Any feedback is appreciated.


----------



## Prodigal (Feb 5, 2011)

CrayinNH said:


> In the past 4 days he viewed 195 videos just on this site.
> I'm thinking he's also cheating on me because he is so wrapped up in his little world.


YES, he is addicted to porn.

As far as cheating, sure sounds like there are some big red flags waving in the breeze.

There are folks on TAM who can tell you exactly how to proceed in order to confirm your suspicions. And it is time to find out what the he!! is going on with your husband. He may be watching the porn at a buddy's house ... or he may be watching it with another woman.

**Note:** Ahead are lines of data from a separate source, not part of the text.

-- ==== Sys2Proof/Machine/Dispatch.lean ====
section
/-! DEFINITION. The meaning of every instruction: one arm per constructor of Instr. -/

namespace Sys2Proof.Machine

def exec (i : Instr) (s : State) : Host.Outcome State Fault Refusal :=
  match i with
  | .decode => Sys2Proof.Machine.execDecode s
  | .encodeText => Sys2Proof.Machine.execEncodeText s
  | .genPing => Sys2Proof.Machine.execGenPing s
  | .genPong => Sys2Proof.Machine.execGenPong s
  | .genClose => Sys2Proof.Machine.execGenClose s
  | .hsDetect => Sys2Proof.Machine.execHsDetect s
  | .hsCompose => Sys2Proof.Machine.execHsCompose s
  | .wsContinuation h => Sys2Proof.Machine.execWsContinuation h s
  | .wsText h => Sys2Proof.Machine.execWsText h s
  | .wsBinary h => Sys2Proof.Machine.execWsBinary h s
  | .wsOpcode3 h => Sys2Proof.Machine.execWsOpcode3 h s
  | .wsOpcode4 h => Sys2Proof.Machine.execWsOpcode4 h s
  | .wsOpcode5 h => Sys2Proof.Machine.execWsOpcode5 h s
  | .wsOpcode6 h => Sys2Proof.Machine.execWsOpcode6 h s
  | .wsOpcode7 h => Sys2Proof.Machine.execWsOpcode7 h s
  | .wsClose h => Sys2Proof.Machine.execWsClose h s
  | .wsPing h => Sys2Proof.Machine.execWsPing h s
  | .wsPong h => Sys2Proof.Machine.execWsPong h s
  | .wsOpcodeB h => Sys2Proof.Machine.execWsOpcodeB h s
  | .wsOpcodeC h => Sys2Proof.Machine.execWsOpcodeC h s
  | .wsOpcodeD h => Sys2Proof.Machine.execWsOpcodeD h s
  | .wsOpcodeE h => Sys2Proof.Machine.execWsOpcodeE h s
  | .wsOpcodeF h => Sys2Proof.Machine.execWsOpcodeF h s

end Sys2Proof.Machine
end

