-- ==== Sys2Proof/Machine/Core.lean ====
section
/-! DEFINITION. The machine the host reads. -/

def Sys2Proof.core : Host.Core :=
  { State := Sys2Proof.Machine.State, Fault := Sys2Proof.Machine.Fault,
    Refusal := Sys2Proof.Machine.Refusal, step := Sys2Proof.Machine.step, reset := Sys2Proof.Machine.State.reset }
end

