/-- Headers of opcodes 0x0 to 0x7, by the pattern FABCOOOO MLLLLLLL of R84. -/
theorem test_decode_header_words_low :
    decode (.header 0b1000000000000000#16) = .ok (.wsContinuation ⟨true, false, false, false, false, 0⟩)
      ∧ decode (.header 0b1000000110000101#16) = .ok (.wsText ⟨true, false, false, false, true, 5⟩)
      ∧ decode (.header 0b0100001001111101#16) = .ok (.wsBinary ⟨false, true, false, false, false, 125⟩)
      ∧ decode (.header 0b0010001101111110#16) = .ok (.wsOpcode3 ⟨false, false, true, false, false, 126⟩)
      ∧ decode (.header 0b0001010001111111#16) = .ok (.wsOpcode4 ⟨false, false, false, true, false, 127⟩)
      ∧ decode (.header 0b1111010110000001#16) = .ok (.wsOpcode5 ⟨true, true, true, true, true, 1⟩)
      ∧ decode (.header 0b0000011010000000#16) = .ok (.wsOpcode6 ⟨false, false, false, false, true, 0⟩)
      ∧ decode (.header 0b1010011101000000#16) = .ok (.wsOpcode7 ⟨true, false, true, false, false, 64⟩) := by decide

/-- Headers of opcodes 0x8 to 0xF. -/
theorem test_decode_header_words_high :
    decode (.header 0b1000100010000000#16) = .ok (.wsClose ⟨true, false, false, false, true, 0⟩)
      ∧ decode (.header 0b1000100100000000#16) = .ok (.wsPing ⟨true, false, false, false, false, 0⟩)
      ∧ decode (.header 0b0101101000000010#16) = .ok (.wsPong ⟨false, true, false, true, false, 2⟩)
      ∧ decode (.header 0b1100101100000100#16) = .ok (.wsOpcodeB ⟨true, true, false, false, false, 4⟩)
      ∧ decode (.header 0b0011110000001000#16) = .ok (.wsOpcodeC ⟨false, false, true, true, false, 8⟩)
      ∧ decode (.header 0b1001110110010000#16) = .ok (.wsOpcodeD ⟨true, false, false, true, true, 16⟩)
      ∧ decode (.header 0b0110111000100000#16) = .ok (.wsOpcodeE ⟨false, true, true, false, false, 32⟩)
      ∧ decode (.header 0b1000111101111110#16) = .ok (.wsOpcodeF ⟨true, false, false, false, false, 126⟩) := by decide

/-- Rows of spec/opcode_table.json with don't-care bits zero, and a word too wide for its row. -/
theorem test_decode_table_words :
    decodeTableWord 32 0x00000007 = some .hsCompose ∧ decodeTableWord 32 0x00000008 = none
      ∧ decodeTableWord 16 0x0900 = some (.wsPing ⟨false, false, false, false, false, 0⟩)
      ∧ decodeTableWord 16 0x10900 = none := by decide

/-- No two rows of the opcode table accept the same code: their patterns differ under both masks. -/
theorem test_table_rows_do_not_overlap :
    opcodeTable.Pairwise fun r q =>
      r.width ≠ q.width ∨ r.pattern &&& (r.mask &&& q.mask) ≠ q.pattern &&& (r.mask &&& q.mask) := by decide

/-! ## The seven commands -/

/-- Vector D-13: a mask key cut short is TRUNC_HEADER. -/
theorem test_decode_truncated_key : failsWith [0x81, 0x82, 0xAA, 0xBB, 0xCC] 0x00000001#32 1#4 = true := by decide

/-- Vector D-7: bit 63 of the length set is LEN_RANGE, although the mask key is missing too. -/
theorem test_decode_length_range :
    failsWith [0x81, 0xFF, 0x80, 0, 0, 0, 0, 0, 0, 0] 0x00000001#32 3#4 = true := by decide

/-- Vector E-8: the dispatcher's reply. -/
theorem test_encode_ok :
    (after (step (pending [0x4F, 0x4B] 0x00000002#32)) fun t =>
      outIs t [0x81, 0x02, 0x4F, 0x4B] && t.frCtrl == 0#32) = true := by decide

/-- The headers of vectors E-4, E-6 and E-7 (S-5, R177). -/
theorem test_encode_headers :
    textHeader 126 = [0x81, 0x7E, 0x00, 0x7E] ∧ textHeader 65535 = [0x81, 0x7E, 0xFF, 0xFF]
      ∧ textHeader 65536 = [0x81, 0x7F, 0x00, 0x00, 0x00, 0x00, 0x00, 0x01, 0x00, 0x00] := by decide

/-- Vector G-1: GEN_PING with IN unwritten and IN_LEN = 0xFFFF_FFFF. -/
theorem test_ping_reads_no_input :
    (after (step (State.withPending { State.resetWith small with inLen := 0xFFFFFFFF#32 } 0x00000003#32)) fun t =>
      outIs t [0x89, 0x00]) = true := by decide

/-- Vector G-2: GEN_PONG. -/
theorem test_pong : (after (step (pending [] 0x00000004#32)) fun t => outIs t [0x8A, 0x00]) = true := by decide

/-- Vector G-3: GEN_CLOSE after a DECODE leaves FR_CTRL and CLASS. -/
theorem test_close_keeps_the_frame :
    (after (step (State.withPending { loaded [] with frCtrl := 0x00068189#32 } 0x00000005#32)) fun t =>
      outIs t [0x88, 0x00] && t.frCtrl == 0x00068189#32 && t.reg .classBits == 4#32) = true := by decide

/-- Vectors HD-2 and HD-6: the prefix alone, and its case. -/
theorem test_detect_get :
    (after (step (pending (ascii ['G', 'E', 'T', 'X']) 0x00000006#32)) fun t =>
      t.result == 1#32 && t.status == 0#32 && t.outLen == 0#32) = true
      ∧ detect false (ascii ['g', 'e', 't', ' ', '/']) = false
      ∧ detect true (ascii ['g', 'e', 't', ' ', '/']) = true := by decide

/-- Vectors HD-4 and HD-7: too short, and no leading space. -/
theorem test_detect_none :
    (after (step (State.withPending { loaded (ascii ['G', 'E']) with result := 1#32 } 0x00000006#32)) fun t =>
      t.result == 0#32 && t.status == 0#32) = true
      ∧ detect false (ascii [' ', 'G', 'E', 'T']) = false := by decide

/-- Vector HS-9: no space after the colon is no key line. -/
theorem test_compose_no_key :
    failsWith (ascii ['S', 'e', 'c', '-', 'W', 'e', 'b', 'S', 'o', 'c', 'k', 'e', 't', '-', 'K', 'e', 'y', ':', 'a', 'b',
      'c', '\r', '\n']) 0x00000007#32 5#4 = true := by decide

/-- Vectors HS-2 and HS-5 (R205, R206): the trimmed key of a later line, and an empty key; HS-7: not at a line start. -/
theorem test_handshake_key :
    handshakeKey (ascii ['H', ':', '\r', '\n'] ++ keyPrefix ++ ascii [' ', ' ', 'v', ' ', ' ', '\r', '\n'])
        = some (ascii ['v'])
      ∧ handshakeKey (keyPrefix ++ ascii ['\r', '\n']) = some []
      ∧ handshakeKey (ascii ['X', '-'] ++ keyPrefix ++ ascii ['a']) = none := by decide

set_option maxRecDepth 100000 in
/-- Vector S-2: the response with the vector's accept value is the 129 bytes listed. -/
theorem test_source_response : response vectorAccept = sourceResponse ∧ sourceResponse.length = 129 := by decide

set_option maxRecDepth 100000 in
/-- SHA-1 and Base64 as External.lean writes them meet P-VEC (R11, S-2). -/
theorem test_reference_functions_meet_pvec : PVec sha1Digest fun d => base64Encode d.toList := by
  unfold PVec
  decide

set_option maxRecDepth 100000 in
/-- R251: the accepted text has the four fields of the grammar, so the named property can be met. -/
theorem test_validate_property_is_met : PValidate fun t => t == acceptedText :=
  ⟨by decide, fun t h => by
    rw [beq_eq_false_iff_ne]
    rintro rfl
    exact absurd h (by decide)⟩

/-- R251's rejection classes: a field too few, a non-numeric field, a quote, a comment, surrounding whitespace. -/
theorem test_no_record_texts :
    isRecordText (ascii ['1', ',', '2', ',', '3']) = false
      ∧ isRecordText (ascii ['1', ',', '2', ',', 'x', '1', ',', '4']) = false
      ∧ isRecordText (ascii ['1', ',', '2', ',', '3', ',', '4', '\'']) = false
      ∧ isRecordText (ascii ['1', ',', '2', ',', '3', ',', '4', '-', '-']) = false
      ∧ isRecordText (ascii [' ', '1', ',', '2', ',', '3', ',', '4']) = false
      ∧ isRecordText (ascii ['1', ',', '2', ',', '-', '3', '.', '5', ',', '4']) = true := by decide

/-! ## The sixteen wire headers: one frame each, from the vectors and S-4 -/

/-- S-4 with op = 0x0. -/
theorem test_continuation_frame : decodesTo [0x80, 0x00] [] 0x00020080#32 0#32 0#32 2#32 0#32 = true := by decide

/-- Vector D-4, the masked Hello. -/
theorem test_text_frame :
    decodesTo [0x81, 0x85, 0x37, 0xFA, 0x21, 0x3D, 0x7F, 0x9F, 0x4D, 0x51, 0x58] [0x48, 0x65, 0x6C, 0x6C, 0x6F]
      0x00068581#32 5#32 0x37FA213D#32 11#32 1#32 = true := by decide

/-- Vector D-23: 64-bit length and mask, HDRLEN = 14. -/
theorem test_text_frame_long_form :
    decodesTo [0x81, 0xFF, 0, 0, 0, 0, 0, 0, 0, 2, 0x10, 0x20, 0x30, 0x40, 0x51, 0x62] [0x41, 0x42]
      0x000EFF81#32 2#32 0x10203040#32 16#32 1#32 = true := by decide

/-- Vector D-6: a 64-bit length that is not minimal, opcode binary. -/
theorem test_binary_frame :
    decodesTo [0x82, 0x7F, 0, 0, 0, 0, 0, 0, 0, 3, 0xAA, 0xBB, 0xCC] [0xAA, 0xBB, 0xCC]
      0x000A7F82#32 3#32 0#32 13#32 0#32 = true := by decide

/-- S-4 with op = 0x3 to 0x7. -/
theorem test_opcode3_frame : decodesTo [0x83, 0x00] [] 0x00020083#32 0#32 0#32 2#32 0#32 = true := by decide
theorem test_opcode4_frame : decodesTo [0x84, 0x00] [] 0x00020084#32 0#32 0#32 2#32 0#32 = true := by decide
theorem test_opcode5_frame : decodesTo [0x85, 0x00] [] 0x00020085#32 0#32 0#32 2#32 0#32 = true := by decide
theorem test_opcode6_frame : decodesTo [0x86, 0x00] [] 0x00020086#32 0#32 0#32 2#32 0#32 = true := by decide
theorem test_opcode7_frame : decodesTo [0x87, 0x00] [] 0x00020087#32 0#32 0#32 2#32 0#32 = true := by decide

/-- Vector D-18: a masked empty close, its key captured. -/
theorem test_close_frame :
    decodesTo [0x88, 0x80, 0xAA, 0xBB, 0xCC, 0xDD] [] 0x00068088#32 0#32 0xAABBCCDD#32 6#32 2#32 = true := by decide

/-- Vector D-15: bytes after the frame are ignored; D-21: a ping with a payload. -/
theorem test_ping_frame : decodesTo [0x89, 0x00, 0x8A, 0x00] [] 0x00020089#32 0#32 0#32 2#32 4#32 = true := by decide
theorem test_ping_frame_with_payload :
    decodesTo [0x89, 0x81, 0xFF, 0xFF, 0xFF, 0xFF, 0x00] [0xFF] 0x00068189#32 1#32 0xFFFFFFFF#32 7#32 4#32 = true := by
  decide

/-- S-4 with op = 0xA to 0xF. -/
theorem test_pong_frame : decodesTo [0x8A, 0x00] [] 0x0002008A#32 0#32 0#32 2#32 8#32 = true := by decide
theorem test_opcodeB_frame : decodesTo [0x8B, 0x00] [] 0x0002008B#32 0#32 0#32 2#32 0#32 = true := by decide
theorem test_opcodeC_frame : decodesTo [0x8C, 0x00] [] 0x0002008C#32 0#32 0#32 2#32 0#32 = true := by decide
theorem test_opcodeD_frame : decodesTo [0x8D, 0x00] [] 0x0002008D#32 0#32 0#32 2#32 0#32 = true := by decide
theorem test_opcodeE_frame : decodesTo [0x8E, 0x00] [] 0x0002008E#32 0#32 0#32 2#32 0#32 = true := by decide

/-- Vector D-22's form on a reserved control opcode (R138): 16-bit length plus mask, HDRLEN = 8. -/
theorem test_opcodeF_frame :
    decodesTo [0x8F, 0xFE, 0x00, 0x06, 0x01, 0x02, 0x03, 0x04, 0x61, 0x62, 0x63, 0x64, 0x65, 0x66]
      [0x60, 0x60, 0x60, 0x60, 0x64, 0x64] 0x0008FE8F#32 6#32 0x01020304#32 14#32 0#32 = true := by decide

/-! ## The command protocol and the host's accesses -/

/-- Vector C-4: an illegal word reads no IN. -/
theorem test_illegal_word_reads_no_input :
    (after (step (State.withPending { State.resetWith small with inLen := 5#32 } 0x000000FF#32)) fun t =>
      t.status == 0x60#32) = true := by decide

/-- Vector C-6: the whole input is read, past the end of the frame. -/
theorem test_unwritten_trailing_byte :
    faults (step (State.withPending { loaded [0x81, 0x00] with inLen := 3#32 } 0x00000001#32)) .unwrittenInput
      = true := by decide

/-- Vector C-7: IN_LEN above IN_CAP. -/
theorem test_in_len_range :
    (after (step (State.withPending { loaded [] with inLen := 65#32 } 0x00000007#32)) fun t => t.status == 0x70#32)
      = true := by decide

/-- Vectors F-1 to F-4: what faults while BUSY = 1; F-5: STATUS may be read. -/
theorem test_busy_accesses :
    ((pending [0x81, 0x00] 1#32).access (.regWrite 4 0x00 1#32)).toOption = none
      ∧ (pending [0x81, 0x00] 1#32).inWrite 0 0#8 = .error .writeWhileBusy
      ∧ (pending [0x81, 0x00] 1#32).regWrite 4 0x08 0#32 = .error .writeWhileBusy
      ∧ (pending [0x81, 0x00] 1#32).regRead 4 0x0C = .error .readWhileBusy
      ∧ (pending [0x81, 0x00] 1#32).regRead 4 0x04 = .ok 1#32 := by decide
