-- ==== Sys2Proof/Machine/Errors.lean ====
section
/-! DEFINITION. The typed errors of the block (60_exceptions.md R210). An error is a value an operation returns, never a
trap or a stopped machine (R216, R217). -/

namespace Sys2Proof.Machine

/-- The taxonomy of R210, and the answer `Refused` that 93_implementation_defined.md U4 gives a total model. -/
inductive CoreError where
  | crcMismatch
  | frameTimeout
  | frameTooShort
  | frameTooLong
  | payloadTooLarge
  | illegalDataAddress
  | illegalDataValue
  | illegalFunction
  | slaveDeviceFailure
  | unknownException (code : Byte)
  | valueOutOfRange
  | malformedFloat
  | responseTimeout
  | busy
  | cancelled
  /-- A reserved OPSEL, a command of the other role, or an illegal operand value (U4, U5, U7; R81): no state changes. -/
  | refused
deriving DecidableEq, Repr

/-- The exception codes of R211 on the wire, `exception(f, code)` of R170. -/
def codeIllegalFunction : Byte := 0x01

/-- R211: IllegalDataAddress = 0x02. -/
def codeIllegalDataAddress : Byte := 0x02

/-- R211: IllegalDataValue = 0x03. -/
def codeIllegalDataValue : Byte := 0x03

/-- `excname(code)`: the error a requester maps a received exception code to (R191, R211). -/
def excName (code : Byte) : CoreError :=
  if code = 0x01 then .illegalFunction
  else if code = 0x02 then .illegalDataAddress
  else if code = 0x03 then .illegalDataValue
  else if code = 0x04 then .slaveDeviceFailure
  else .unknownException code

end Sys2Proof.Machine
end

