-- ==== Sys2Proof/Machine/Float.lean ====
section
/-! DEFINITION. IEEE-754 binary32 and binary64 as exact integers (43_codec.md R137, R138, R145, R146, R149). A finite
value is a sign and a whole number of UNITS, the format's least positive subnormal; every operation is computed exactly
on units and rounded once. -/

namespace Sys2Proof.Machine

/-- A binary interchange format: the widths of its exponent and fraction fields (R146). -/
structure FloatFormat where
  expBits  : Nat
  fracBits : Nat
deriving DecidableEq, Repr

/-- binary32: sign [31], exponent [30:23], fraction [22:0] (R146). -/
def binary32 : FloatFormat := ⟨8, 23⟩

/-- binary64: sign [63], exponent [62:52], fraction [51:0] (R146). -/
def binary64 : FloatFormat := ⟨11, 52⟩

/-- The exponent field, all ones for infinities and NaNs. -/
def floatExp (fmt : FloatFormat) (pattern : Nat) : Nat := pattern / 2 ^ fmt.fracBits % 2 ^ fmt.expBits

/-- The fraction field. -/
def floatFrac (fmt : FloatFormat) (pattern : Nat) : Nat := pattern % 2 ^ fmt.fracBits

/-- The sign bit, above the exponent field; true for negative. -/
def floatSign (fmt : FloatFormat) (pattern : Nat) : Bool := pattern.testBit (fmt.fracBits + fmt.expBits)

/-- The value of the exponent field when all its bits are ones. -/
def expAllOnes (fmt : FloatFormat) : Nat := 2 ^ fmt.expBits - 1

/-- Infinity or NaN: exponent field all ones (R146, R148). -/
def isNonfinite (fmt : FloatFormat) (pattern : Nat) : Bool := floatExp fmt pattern = expAllOnes fmt

/-- NaN: exponent field all ones and a fraction that is not zero (R146). -/
def isNaN (fmt : FloatFormat) (pattern : Nat) : Bool := isNonfinite fmt pattern && floatFrac fmt pattern != 0

/-- One unit is 2 to the power of minus this: 149 in binary32, 1074 in binary64. -/
def unitExp (fmt : FloatFormat) : Nat := 2 ^ (fmt.expBits - 1) - 1 + fmt.fracBits - 1

/-- How many units make 1. -/
def unitsPerOne (fmt : FloatFormat) : Nat := 2 ^ unitExp fmt

/-- The magnitude of a finite pattern, in units: the significand of R146 (with its leading 1 when the exponent field is
not 0) times 2 to the power of the exponent field less one. -/
def floatUnits (fmt : FloatFormat) (pattern : Nat) : Nat :=
  let e := floatExp fmt pattern
  let f := floatFrac fmt pattern
  if e = 0 then f else (2 ^ fmt.fracBits + f) * 2 ^ (e - 1)

/-- The pattern of plus infinity. -/
def infinityPattern (fmt : FloatFormat) : Nat := expAllOnes fmt * 2 ^ fmt.fracBits

/-- The integer nearest to `num / den`, at a tie the even one. -/
def roundHalfEven (num den : Nat) : Nat :=
  let q := num / den
  let r := num % den
  if 2 * r < den then q else if den < 2 * r then q + 1 else q + q % 2

/-- The pattern (sign bit 0) of the non-negative rational `num / den` rounded to nearest, ties to even, with gradual
underflow and overflow to infinity (R137, R140, R145). `shift` is how far the exponent stands above the subnormals', so
that the significand has at most `fracBits + 1` bits; a significand rounded up to the next power of two carries into the
exponent field by itself. -/
def roundMagnitude (fmt : FloatFormat) (num den : Nat) : Nat :=
  let units := num * unitsPerOne fmt
  let shift := Nat.log2 (units / den) - fmt.fracBits
  let significand := roundHalfEven units (den * 2 ^ shift)
  min (shift * 2 ^ fmt.fracBits + significand) (infinityPattern fmt)

/-- A pattern from its sign and its magnitude's pattern. -/
def signedPattern (fmt : FloatFormat) (sign : Bool) (magnitude : Nat) : Nat :=
  (if sign then 2 ^ (fmt.fracBits + fmt.expBits) else 0) + magnitude

/-- `f64(n)` for an integer: exact for every 16-bit integer (R137, R140). -/
def f64OfInt (n : Int) : F64 :=
  BitVec.ofNat 64 (signedPattern binary64 (n < 0) (roundMagnitude binary64 n.natAbs 1))

/-- `a ×64 b` for finite operands: one binary64 multiplication, round to nearest, ties to even (R137). -/
def mulF64 (a b : F64) : F64 :=
  BitVec.ofNat 64 (signedPattern binary64 (floatSign binary64 a.toNat != floatSign binary64 b.toNat)
    (roundMagnitude binary64 (floatUnits binary64 a.toNat * floatUnits binary64 b.toNat)
      (unitsPerOne binary64 * unitsPerOne binary64)))

/-- `a ÷64 b` for finite operands, `b` not zero: one binary64 division, round to nearest, ties to even (R140). -/
def divF64 (a b : F64) : F64 :=
  BitVec.ofNat 64 (signedPattern binary64 (floatSign binary64 a.toNat != floatSign binary64 b.toNat)
    (roundMagnitude binary64 (floatUnits binary64 a.toNat) (floatUnits binary64 b.toNat)))

/-- `round_haz(p)`, round half away from zero, of a finite `p`: the sign times the floor of the magnitude plus one half,
taken exactly (R138). -/
def roundHalfAway (p : F64) : Int :=
  let magnitude := (2 * floatUnits binary64 p.toNat + unitsPerOne binary64) / (2 * unitsPerOne binary64)
  if floatSign binary64 p.toNat then -(magnitude : Int) else magnitude

/-- `bits32(narrow(value))` (R145). A NaN keeps its sign and its top 23 fraction bits and becomes quiet (logs 16, 17). -/
def narrow (value : F64) : BitVec 32 :=
  let v := value.toNat
  let magnitude :=
    if isNaN binary64 v then infinityPattern binary32 + (floatFrac binary64 v / 2 ^ 29 ||| 0x400000)
    else if isNonfinite binary64 v then infinityPattern binary32
    else roundMagnitude binary32 (floatUnits binary64 v) (unitsPerOne binary64)
  BitVec.ofNat 32 (signedPattern binary32 (floatSign binary64 v) magnitude)

/-- `widen(bits)` (R149): exact for every finite pattern and both infinities; a NaN keeps its sign and payload and
becomes quiet (U6, log 16). -/
def widen (bits : BitVec 32) : F64 :=
  let v := bits.toNat
  let magnitude :=
    if isNaN binary32 v then infinityPattern binary64 + (floatFrac binary32 v * 2 ^ 29 ||| 2 ^ 51)
    else if isNonfinite binary32 v then infinityPattern binary64
    else roundMagnitude binary64 (floatUnits binary32 v) (unitsPerOne binary32)
  BitVec.ofNat 64 (signedPattern binary64 (floatSign binary32 v) magnitude)

end Sys2Proof.Machine
end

The thing that strikes me is the sheer amount he watches, which makes me think he doesn't have much time (or interest) in having a real, live sexual partner. The fantasy is doing the trick for him.

JMO.


----------



## Numb in Ohio (Oct 31, 2011)

Hadn't counted my H's videos... 

On Friday morning he watched 47 videos... this would be in a 6 hour time... guess seeing the links was shocking,,but actually counting them was unbelievable..


----------



## Prodigal (Feb 5, 2011)

CrayinNH said:


> I haven't had sex with my husband in over a year. ... It's a hopeless feeling.
> Any feedback is appreciated.


Okay, you have counted how many videos he has watched. What do YOU intend to do about this marital situation? You confront. He denies. Not working, is it?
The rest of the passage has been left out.